[Data entries]
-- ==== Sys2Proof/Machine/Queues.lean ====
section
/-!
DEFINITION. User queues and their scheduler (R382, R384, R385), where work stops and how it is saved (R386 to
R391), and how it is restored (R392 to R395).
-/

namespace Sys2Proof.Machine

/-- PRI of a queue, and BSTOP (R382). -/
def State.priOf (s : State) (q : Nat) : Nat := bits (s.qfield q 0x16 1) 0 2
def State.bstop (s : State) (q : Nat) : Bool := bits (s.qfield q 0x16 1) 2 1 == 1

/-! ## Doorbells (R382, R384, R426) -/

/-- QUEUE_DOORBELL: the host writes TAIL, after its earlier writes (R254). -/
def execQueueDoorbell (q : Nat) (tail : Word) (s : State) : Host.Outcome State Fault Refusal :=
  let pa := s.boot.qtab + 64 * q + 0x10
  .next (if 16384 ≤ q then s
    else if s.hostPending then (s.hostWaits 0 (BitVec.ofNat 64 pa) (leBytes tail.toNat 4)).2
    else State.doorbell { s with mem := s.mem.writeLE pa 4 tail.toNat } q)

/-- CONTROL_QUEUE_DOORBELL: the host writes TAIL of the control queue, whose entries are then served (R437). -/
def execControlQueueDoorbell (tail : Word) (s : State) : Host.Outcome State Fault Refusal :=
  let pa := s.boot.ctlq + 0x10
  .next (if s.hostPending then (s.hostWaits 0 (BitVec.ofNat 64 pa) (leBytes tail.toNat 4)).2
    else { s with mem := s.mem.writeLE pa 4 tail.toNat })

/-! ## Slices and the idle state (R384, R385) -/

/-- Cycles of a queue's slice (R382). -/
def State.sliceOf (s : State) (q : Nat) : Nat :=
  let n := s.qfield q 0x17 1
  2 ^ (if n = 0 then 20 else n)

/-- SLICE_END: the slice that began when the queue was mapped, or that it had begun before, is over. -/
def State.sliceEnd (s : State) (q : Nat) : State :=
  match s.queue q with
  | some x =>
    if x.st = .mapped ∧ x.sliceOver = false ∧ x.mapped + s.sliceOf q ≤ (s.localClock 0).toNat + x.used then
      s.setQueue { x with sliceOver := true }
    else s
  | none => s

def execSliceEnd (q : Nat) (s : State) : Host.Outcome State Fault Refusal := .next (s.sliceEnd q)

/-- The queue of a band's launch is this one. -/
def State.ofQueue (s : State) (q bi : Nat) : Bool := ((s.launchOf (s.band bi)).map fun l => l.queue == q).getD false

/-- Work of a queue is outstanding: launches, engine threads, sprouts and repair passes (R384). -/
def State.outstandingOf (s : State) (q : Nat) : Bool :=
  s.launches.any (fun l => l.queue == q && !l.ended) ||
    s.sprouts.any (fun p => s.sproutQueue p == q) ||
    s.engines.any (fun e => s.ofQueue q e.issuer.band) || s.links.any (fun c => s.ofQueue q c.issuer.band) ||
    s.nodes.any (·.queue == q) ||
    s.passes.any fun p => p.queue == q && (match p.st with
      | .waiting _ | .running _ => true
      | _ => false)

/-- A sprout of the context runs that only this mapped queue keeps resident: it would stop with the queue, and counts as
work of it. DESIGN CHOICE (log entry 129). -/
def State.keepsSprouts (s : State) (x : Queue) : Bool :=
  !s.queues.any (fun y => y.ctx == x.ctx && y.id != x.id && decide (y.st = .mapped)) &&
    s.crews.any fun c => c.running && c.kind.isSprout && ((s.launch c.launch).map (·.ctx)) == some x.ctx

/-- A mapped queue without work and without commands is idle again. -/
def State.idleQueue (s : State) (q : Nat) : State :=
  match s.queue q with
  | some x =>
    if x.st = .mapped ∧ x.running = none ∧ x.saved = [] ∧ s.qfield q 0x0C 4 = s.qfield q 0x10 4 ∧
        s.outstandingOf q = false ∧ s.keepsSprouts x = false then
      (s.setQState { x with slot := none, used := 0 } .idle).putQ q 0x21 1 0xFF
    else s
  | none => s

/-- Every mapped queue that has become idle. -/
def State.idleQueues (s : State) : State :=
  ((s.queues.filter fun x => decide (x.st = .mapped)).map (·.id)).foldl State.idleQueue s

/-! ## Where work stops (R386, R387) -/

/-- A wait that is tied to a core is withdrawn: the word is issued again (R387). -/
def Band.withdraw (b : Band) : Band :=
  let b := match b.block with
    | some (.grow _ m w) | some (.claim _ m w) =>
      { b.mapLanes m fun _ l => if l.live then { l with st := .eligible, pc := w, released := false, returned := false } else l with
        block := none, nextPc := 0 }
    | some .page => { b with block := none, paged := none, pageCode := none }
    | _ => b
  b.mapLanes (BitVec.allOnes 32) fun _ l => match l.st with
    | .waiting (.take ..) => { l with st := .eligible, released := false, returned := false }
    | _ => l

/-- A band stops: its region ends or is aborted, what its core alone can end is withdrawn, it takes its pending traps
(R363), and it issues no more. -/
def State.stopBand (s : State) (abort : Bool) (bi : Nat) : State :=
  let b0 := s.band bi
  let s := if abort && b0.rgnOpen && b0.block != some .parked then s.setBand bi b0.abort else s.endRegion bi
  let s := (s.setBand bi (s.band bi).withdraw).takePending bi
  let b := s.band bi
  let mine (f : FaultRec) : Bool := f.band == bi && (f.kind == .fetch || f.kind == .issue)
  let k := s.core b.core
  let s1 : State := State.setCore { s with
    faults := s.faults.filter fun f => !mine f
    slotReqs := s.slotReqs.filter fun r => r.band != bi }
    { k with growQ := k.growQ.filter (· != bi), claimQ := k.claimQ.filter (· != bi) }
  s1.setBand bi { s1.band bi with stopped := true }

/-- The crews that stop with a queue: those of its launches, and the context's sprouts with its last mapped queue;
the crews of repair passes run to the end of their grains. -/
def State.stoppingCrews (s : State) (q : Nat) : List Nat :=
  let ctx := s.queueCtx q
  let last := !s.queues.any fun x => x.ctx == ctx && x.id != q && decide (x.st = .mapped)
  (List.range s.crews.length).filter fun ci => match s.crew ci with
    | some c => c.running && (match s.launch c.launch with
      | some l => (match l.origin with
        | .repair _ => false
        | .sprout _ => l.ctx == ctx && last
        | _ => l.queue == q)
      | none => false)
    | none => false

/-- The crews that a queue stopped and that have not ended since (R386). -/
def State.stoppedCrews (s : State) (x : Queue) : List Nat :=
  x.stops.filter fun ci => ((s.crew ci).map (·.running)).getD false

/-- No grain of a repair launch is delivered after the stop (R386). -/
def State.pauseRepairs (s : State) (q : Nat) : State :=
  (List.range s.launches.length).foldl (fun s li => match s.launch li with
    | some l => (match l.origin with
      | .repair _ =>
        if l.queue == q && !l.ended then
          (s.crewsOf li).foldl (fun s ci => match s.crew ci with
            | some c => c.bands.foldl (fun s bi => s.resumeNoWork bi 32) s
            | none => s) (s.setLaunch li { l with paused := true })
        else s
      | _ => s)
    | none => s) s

(WHAT YOU WILL DO) Search the data for "ofNat". Copy every line that has it.

(ANSWER FOR THE TASK)
    else if s.hostPending then (s.hostWaits 0 (BitVec.ofNat 64 pa) (leBytes tail.toNat 4)).2
  .next (if s.hostPending then (s.hostWaits 0 (BitVec.ofNat 64 pa) (leBytes tail.toNat 4)).2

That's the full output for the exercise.